**Prompt**
Using the records below, repeat exactly the lines from the one holding "(State.joinDone s) := by" through the one holding "State.wr_keeps | with_reducible apply State.setSource_keeps", both ends included, and no others.

::: Data

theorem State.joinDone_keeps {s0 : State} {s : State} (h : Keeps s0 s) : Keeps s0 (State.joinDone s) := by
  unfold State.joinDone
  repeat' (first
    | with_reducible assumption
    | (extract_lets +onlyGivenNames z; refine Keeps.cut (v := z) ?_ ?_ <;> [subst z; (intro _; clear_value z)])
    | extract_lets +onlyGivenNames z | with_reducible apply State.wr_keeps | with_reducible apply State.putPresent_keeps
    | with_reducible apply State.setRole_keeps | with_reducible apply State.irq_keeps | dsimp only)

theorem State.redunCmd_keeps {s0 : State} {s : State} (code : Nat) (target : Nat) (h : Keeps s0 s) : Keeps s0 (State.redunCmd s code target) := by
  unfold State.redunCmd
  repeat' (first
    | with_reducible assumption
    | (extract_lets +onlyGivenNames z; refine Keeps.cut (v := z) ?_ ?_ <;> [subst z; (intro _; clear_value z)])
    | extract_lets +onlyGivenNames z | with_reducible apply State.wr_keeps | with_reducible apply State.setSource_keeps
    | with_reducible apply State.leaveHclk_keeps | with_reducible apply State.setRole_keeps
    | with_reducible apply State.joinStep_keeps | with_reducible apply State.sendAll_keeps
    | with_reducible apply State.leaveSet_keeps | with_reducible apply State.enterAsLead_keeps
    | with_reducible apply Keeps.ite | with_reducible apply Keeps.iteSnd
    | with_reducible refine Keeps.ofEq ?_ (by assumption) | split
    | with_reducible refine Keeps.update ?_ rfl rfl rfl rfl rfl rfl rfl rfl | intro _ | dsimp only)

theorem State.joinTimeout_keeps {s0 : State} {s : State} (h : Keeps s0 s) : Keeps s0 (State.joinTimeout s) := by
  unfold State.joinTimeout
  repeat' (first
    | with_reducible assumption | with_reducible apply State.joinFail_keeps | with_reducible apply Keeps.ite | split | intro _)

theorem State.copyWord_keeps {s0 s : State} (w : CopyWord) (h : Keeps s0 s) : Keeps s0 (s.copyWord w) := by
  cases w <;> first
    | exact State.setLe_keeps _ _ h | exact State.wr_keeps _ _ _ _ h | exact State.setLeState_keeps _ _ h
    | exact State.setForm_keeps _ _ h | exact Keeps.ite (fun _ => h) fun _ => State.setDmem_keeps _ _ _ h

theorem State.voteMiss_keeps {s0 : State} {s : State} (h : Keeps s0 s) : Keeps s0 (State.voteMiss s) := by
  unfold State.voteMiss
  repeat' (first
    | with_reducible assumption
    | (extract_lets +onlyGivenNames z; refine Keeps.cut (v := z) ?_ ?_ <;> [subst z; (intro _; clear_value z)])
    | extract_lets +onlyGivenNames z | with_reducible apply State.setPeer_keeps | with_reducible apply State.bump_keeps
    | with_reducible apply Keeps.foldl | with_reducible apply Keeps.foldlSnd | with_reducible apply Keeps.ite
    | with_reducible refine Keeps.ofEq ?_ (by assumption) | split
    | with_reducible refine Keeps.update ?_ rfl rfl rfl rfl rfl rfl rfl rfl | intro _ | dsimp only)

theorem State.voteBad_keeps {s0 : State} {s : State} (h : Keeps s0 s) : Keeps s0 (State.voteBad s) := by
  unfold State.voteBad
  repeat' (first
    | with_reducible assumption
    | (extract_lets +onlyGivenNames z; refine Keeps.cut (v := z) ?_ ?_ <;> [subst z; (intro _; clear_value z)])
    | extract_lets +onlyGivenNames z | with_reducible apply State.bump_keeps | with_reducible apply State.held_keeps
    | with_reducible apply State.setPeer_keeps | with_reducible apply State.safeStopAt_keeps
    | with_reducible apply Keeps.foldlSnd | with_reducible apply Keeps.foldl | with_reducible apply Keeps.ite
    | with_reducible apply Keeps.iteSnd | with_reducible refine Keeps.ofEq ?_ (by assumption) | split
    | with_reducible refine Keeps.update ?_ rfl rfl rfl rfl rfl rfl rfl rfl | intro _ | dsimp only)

::::::
::: Data

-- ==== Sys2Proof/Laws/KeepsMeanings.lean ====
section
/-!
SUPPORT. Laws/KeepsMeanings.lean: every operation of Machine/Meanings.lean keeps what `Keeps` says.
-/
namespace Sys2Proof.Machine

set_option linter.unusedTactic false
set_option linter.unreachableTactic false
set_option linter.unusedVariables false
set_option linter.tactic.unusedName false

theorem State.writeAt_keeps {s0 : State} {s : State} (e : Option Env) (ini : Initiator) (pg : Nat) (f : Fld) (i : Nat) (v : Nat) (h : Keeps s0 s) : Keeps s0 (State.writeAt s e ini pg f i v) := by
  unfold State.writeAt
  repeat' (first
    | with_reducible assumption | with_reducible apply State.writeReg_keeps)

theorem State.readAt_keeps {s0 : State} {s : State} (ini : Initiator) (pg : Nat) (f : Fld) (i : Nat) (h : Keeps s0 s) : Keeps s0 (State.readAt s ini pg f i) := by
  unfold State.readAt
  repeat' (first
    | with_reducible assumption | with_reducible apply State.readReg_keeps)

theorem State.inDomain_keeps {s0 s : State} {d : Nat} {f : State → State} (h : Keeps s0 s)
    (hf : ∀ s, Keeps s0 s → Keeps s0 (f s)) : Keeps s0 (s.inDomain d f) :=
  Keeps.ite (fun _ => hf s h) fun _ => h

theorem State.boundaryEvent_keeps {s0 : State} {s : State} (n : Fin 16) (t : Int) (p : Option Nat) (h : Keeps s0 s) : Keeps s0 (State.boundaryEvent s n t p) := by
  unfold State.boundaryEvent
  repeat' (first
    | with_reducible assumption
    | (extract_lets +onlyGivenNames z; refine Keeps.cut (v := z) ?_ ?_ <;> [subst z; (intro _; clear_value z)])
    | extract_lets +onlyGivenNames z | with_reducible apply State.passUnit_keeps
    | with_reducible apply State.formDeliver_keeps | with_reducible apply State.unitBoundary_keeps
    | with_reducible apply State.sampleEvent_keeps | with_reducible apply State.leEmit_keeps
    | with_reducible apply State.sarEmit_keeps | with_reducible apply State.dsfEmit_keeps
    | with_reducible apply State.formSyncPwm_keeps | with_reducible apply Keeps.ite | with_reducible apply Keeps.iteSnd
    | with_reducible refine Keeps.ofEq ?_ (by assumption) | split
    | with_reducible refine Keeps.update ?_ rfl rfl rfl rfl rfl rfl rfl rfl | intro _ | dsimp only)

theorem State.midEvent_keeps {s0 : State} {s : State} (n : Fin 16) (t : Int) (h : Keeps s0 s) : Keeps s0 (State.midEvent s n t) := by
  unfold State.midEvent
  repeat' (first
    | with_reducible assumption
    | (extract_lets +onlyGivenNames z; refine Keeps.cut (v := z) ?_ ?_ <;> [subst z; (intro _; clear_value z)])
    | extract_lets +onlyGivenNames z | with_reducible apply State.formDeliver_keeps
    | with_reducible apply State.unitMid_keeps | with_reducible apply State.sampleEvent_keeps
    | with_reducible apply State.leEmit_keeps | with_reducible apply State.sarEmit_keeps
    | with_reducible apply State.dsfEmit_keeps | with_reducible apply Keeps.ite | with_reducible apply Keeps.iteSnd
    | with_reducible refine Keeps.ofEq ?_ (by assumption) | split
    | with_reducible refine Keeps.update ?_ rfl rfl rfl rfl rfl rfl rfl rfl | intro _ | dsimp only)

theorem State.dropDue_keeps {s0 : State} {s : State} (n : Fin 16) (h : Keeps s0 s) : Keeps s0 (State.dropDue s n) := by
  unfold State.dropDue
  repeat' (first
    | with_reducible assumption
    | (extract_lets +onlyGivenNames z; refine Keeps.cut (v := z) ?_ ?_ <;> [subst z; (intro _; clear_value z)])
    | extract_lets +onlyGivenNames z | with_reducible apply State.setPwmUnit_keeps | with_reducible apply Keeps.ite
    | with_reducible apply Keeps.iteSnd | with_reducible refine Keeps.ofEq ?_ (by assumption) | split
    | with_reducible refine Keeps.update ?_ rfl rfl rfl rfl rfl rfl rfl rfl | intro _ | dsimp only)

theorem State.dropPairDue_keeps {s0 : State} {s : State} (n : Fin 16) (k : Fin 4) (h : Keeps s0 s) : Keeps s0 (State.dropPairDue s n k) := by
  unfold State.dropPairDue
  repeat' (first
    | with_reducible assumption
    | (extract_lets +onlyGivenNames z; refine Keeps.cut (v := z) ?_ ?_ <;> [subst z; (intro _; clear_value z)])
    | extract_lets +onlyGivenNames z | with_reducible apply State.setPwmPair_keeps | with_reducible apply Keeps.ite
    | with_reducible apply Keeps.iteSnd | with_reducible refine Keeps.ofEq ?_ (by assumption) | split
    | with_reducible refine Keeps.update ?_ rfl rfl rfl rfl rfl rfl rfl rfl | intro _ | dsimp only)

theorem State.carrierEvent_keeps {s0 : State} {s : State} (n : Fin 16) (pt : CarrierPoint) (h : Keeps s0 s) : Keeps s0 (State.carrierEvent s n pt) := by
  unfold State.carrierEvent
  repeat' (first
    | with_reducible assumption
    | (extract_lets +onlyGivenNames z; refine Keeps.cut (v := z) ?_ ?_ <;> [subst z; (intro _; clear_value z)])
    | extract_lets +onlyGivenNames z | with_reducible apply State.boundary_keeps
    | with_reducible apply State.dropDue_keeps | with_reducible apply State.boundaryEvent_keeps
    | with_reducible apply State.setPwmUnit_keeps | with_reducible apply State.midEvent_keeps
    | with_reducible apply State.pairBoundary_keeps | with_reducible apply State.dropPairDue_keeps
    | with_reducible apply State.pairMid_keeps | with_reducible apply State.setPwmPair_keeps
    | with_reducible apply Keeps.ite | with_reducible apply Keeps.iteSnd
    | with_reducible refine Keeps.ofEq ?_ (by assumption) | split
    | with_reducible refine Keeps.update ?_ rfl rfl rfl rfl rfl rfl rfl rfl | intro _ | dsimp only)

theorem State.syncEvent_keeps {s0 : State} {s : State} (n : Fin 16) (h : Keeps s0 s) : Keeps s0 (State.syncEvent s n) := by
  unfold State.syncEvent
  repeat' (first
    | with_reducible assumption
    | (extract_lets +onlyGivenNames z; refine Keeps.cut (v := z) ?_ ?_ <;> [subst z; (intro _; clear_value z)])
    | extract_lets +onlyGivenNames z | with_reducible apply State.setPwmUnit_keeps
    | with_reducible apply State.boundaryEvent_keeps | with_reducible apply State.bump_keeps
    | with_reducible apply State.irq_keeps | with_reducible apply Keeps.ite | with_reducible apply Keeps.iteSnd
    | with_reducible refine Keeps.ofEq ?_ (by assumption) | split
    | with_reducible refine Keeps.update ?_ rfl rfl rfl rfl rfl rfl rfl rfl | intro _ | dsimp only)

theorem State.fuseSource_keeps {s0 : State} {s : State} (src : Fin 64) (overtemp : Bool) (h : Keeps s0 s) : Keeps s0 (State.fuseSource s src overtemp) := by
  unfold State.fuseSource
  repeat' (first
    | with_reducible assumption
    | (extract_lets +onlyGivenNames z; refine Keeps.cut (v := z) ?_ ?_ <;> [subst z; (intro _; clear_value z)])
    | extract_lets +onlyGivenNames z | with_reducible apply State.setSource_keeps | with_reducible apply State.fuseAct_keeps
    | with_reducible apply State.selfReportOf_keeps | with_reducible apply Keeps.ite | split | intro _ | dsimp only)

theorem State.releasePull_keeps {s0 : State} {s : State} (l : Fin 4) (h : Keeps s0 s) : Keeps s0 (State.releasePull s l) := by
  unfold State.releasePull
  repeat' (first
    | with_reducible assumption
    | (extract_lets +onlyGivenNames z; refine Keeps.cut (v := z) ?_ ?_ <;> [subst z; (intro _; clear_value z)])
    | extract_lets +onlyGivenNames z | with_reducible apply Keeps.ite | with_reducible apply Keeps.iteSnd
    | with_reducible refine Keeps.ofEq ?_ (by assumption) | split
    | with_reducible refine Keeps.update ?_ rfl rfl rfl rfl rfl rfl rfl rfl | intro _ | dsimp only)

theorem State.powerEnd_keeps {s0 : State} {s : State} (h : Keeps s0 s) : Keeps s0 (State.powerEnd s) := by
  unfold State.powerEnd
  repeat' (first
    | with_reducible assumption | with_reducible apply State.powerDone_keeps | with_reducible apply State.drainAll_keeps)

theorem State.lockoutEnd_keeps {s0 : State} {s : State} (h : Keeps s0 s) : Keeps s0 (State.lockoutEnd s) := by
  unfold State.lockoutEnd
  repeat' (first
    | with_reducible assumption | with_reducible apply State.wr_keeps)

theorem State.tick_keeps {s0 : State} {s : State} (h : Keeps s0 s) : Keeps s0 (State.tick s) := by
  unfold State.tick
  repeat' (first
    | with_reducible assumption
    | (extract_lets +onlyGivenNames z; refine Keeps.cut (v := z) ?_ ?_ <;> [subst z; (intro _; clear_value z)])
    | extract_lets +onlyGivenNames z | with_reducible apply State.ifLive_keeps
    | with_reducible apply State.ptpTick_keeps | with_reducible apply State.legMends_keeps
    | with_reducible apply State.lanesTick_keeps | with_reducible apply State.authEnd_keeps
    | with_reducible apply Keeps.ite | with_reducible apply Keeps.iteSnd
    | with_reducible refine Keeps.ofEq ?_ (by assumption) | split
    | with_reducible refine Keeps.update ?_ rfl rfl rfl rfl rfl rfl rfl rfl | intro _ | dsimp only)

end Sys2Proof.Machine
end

::::::
::: Data

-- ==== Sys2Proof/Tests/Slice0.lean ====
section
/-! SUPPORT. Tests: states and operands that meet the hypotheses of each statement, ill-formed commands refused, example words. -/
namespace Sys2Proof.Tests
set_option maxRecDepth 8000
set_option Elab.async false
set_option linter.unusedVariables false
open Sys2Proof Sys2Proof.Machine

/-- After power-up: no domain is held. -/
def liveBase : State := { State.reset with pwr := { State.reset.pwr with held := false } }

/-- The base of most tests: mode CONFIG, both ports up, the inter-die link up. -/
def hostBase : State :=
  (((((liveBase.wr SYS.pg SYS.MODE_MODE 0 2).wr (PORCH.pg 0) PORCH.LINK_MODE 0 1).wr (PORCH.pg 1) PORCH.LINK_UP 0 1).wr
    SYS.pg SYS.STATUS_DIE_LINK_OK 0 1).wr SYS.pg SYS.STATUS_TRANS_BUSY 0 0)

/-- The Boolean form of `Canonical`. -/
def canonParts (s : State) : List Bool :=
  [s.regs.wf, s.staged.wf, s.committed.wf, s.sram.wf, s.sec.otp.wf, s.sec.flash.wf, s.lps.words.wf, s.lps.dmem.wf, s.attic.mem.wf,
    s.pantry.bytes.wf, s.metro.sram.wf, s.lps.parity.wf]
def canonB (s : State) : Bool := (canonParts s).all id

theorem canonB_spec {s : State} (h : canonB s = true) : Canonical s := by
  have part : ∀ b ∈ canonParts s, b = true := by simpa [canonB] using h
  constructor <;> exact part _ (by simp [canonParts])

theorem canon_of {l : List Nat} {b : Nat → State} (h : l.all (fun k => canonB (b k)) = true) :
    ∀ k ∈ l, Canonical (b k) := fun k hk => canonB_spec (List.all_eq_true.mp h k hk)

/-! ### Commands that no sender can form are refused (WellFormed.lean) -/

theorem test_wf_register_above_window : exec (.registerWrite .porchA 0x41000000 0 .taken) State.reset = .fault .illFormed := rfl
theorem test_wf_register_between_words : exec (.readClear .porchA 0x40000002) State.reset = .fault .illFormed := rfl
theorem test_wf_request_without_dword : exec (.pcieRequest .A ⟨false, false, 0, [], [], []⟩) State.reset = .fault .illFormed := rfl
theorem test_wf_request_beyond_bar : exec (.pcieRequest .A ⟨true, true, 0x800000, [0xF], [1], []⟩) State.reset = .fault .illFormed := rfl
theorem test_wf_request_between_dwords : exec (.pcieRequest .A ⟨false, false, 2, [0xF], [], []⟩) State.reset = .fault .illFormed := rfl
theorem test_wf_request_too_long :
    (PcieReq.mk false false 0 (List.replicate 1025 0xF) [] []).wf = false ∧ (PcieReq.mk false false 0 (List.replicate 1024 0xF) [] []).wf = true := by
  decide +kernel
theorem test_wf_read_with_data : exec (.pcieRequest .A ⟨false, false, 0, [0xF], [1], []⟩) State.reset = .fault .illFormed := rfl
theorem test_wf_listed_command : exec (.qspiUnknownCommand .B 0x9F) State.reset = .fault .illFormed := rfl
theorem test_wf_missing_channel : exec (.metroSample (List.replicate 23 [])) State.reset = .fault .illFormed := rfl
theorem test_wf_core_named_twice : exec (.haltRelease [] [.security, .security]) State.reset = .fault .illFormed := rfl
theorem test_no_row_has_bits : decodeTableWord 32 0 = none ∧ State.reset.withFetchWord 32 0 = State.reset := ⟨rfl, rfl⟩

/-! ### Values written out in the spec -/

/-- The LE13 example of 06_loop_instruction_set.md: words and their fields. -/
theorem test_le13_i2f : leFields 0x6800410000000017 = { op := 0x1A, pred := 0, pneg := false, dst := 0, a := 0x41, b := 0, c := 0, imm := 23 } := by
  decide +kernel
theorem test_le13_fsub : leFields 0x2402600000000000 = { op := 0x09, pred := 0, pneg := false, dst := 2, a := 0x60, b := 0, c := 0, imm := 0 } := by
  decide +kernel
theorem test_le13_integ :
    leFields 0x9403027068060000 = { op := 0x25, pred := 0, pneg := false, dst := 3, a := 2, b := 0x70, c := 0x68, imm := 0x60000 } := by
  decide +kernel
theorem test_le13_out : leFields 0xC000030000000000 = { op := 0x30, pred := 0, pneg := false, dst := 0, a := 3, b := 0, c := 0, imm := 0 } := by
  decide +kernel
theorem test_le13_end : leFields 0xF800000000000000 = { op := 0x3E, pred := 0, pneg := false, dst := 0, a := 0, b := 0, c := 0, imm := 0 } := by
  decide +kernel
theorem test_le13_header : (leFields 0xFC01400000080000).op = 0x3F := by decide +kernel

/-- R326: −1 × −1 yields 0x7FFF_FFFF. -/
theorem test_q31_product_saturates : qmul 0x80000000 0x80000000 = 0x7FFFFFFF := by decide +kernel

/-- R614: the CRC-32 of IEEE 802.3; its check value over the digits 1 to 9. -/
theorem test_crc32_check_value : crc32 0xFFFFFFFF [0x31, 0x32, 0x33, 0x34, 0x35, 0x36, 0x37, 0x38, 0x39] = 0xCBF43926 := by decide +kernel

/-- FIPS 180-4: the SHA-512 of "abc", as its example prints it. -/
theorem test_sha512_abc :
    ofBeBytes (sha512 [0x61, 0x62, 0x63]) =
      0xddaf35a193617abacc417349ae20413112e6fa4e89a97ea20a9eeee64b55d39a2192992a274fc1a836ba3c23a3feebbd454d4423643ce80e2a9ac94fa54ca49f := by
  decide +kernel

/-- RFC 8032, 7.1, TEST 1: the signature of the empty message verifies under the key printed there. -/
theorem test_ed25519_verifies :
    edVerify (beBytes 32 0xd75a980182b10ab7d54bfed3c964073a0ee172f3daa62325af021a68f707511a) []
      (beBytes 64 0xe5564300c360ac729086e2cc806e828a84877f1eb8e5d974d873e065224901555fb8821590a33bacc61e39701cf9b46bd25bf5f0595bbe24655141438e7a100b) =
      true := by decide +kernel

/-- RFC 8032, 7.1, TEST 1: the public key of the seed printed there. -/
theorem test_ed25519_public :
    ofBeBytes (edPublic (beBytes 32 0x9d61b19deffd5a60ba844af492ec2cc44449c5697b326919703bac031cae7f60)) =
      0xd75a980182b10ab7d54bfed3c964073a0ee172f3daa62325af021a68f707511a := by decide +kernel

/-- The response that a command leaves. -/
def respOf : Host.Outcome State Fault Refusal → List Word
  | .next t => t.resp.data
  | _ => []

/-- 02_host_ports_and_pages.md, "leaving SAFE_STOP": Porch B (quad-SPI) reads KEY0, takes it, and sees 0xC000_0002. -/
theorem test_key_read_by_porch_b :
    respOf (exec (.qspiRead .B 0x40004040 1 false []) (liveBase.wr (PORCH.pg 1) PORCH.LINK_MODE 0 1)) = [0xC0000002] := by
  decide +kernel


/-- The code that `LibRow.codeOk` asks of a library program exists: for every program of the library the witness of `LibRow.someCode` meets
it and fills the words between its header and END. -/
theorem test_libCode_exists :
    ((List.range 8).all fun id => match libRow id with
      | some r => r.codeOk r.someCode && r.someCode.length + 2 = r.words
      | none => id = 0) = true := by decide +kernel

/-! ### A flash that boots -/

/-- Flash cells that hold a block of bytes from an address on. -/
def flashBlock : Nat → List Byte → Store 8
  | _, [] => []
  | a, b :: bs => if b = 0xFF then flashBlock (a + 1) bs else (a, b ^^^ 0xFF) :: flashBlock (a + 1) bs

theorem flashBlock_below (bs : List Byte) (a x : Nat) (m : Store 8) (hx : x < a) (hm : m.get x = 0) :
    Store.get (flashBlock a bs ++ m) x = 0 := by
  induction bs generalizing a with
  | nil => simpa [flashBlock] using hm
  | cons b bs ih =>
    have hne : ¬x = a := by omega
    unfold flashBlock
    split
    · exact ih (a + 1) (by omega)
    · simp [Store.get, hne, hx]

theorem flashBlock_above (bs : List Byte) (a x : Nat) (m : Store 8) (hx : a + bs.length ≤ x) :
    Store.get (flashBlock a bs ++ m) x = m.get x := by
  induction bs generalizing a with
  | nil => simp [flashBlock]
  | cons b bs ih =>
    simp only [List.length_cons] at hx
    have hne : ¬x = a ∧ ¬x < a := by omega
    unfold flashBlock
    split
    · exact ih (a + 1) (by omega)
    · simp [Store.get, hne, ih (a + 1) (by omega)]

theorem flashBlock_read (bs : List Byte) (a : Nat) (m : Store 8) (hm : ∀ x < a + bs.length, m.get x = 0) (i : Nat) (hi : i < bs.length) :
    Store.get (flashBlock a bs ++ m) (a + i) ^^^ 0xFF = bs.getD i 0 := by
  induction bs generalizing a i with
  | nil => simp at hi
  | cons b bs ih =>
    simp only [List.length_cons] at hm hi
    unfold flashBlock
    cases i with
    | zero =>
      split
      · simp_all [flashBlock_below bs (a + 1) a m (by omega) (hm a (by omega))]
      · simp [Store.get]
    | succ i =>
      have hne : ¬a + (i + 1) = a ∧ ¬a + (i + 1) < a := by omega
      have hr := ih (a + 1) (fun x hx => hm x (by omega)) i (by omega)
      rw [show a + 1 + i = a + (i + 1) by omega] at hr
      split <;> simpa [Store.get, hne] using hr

::::::

**Answer for the task**
theorem State.joinDone_keeps {s0 : State} {s : State} (h : Keeps s0 s) : Keeps s0 (State.joinDone s) := by
  unfold State.joinDone
  repeat' (first
    | with_reducible assumption
    | (extract_lets +onlyGivenNames z; refine Keeps.cut (v := z) ?_ ?_ <;> [subst z; (intro _; clear_value z)])
    | extract_lets +onlyGivenNames z | with_reducible apply State.wr_keeps | with_reducible apply State.putPresent_keeps
    | with_reducible apply State.setRole_keeps | with_reducible apply State.irq_keeps | dsimp only)

theorem State.redunCmd_keeps {s0 : State} {s : State} (code : Nat) (target : Nat) (h : Keeps s0 s) : Keeps s0 (State.redunCmd s code target) := by
  unfold State.redunCmd
  repeat' (first
    | with_reducible assumption
    | (extract_lets +onlyGivenNames z; refine Keeps.cut (v := z) ?_ ?_ <;> [subst z; (intro _; clear_value z)])
    | extract_lets +onlyGivenNames z | with_reducible apply State.wr_keeps | with_reducible apply State.setSource_keeps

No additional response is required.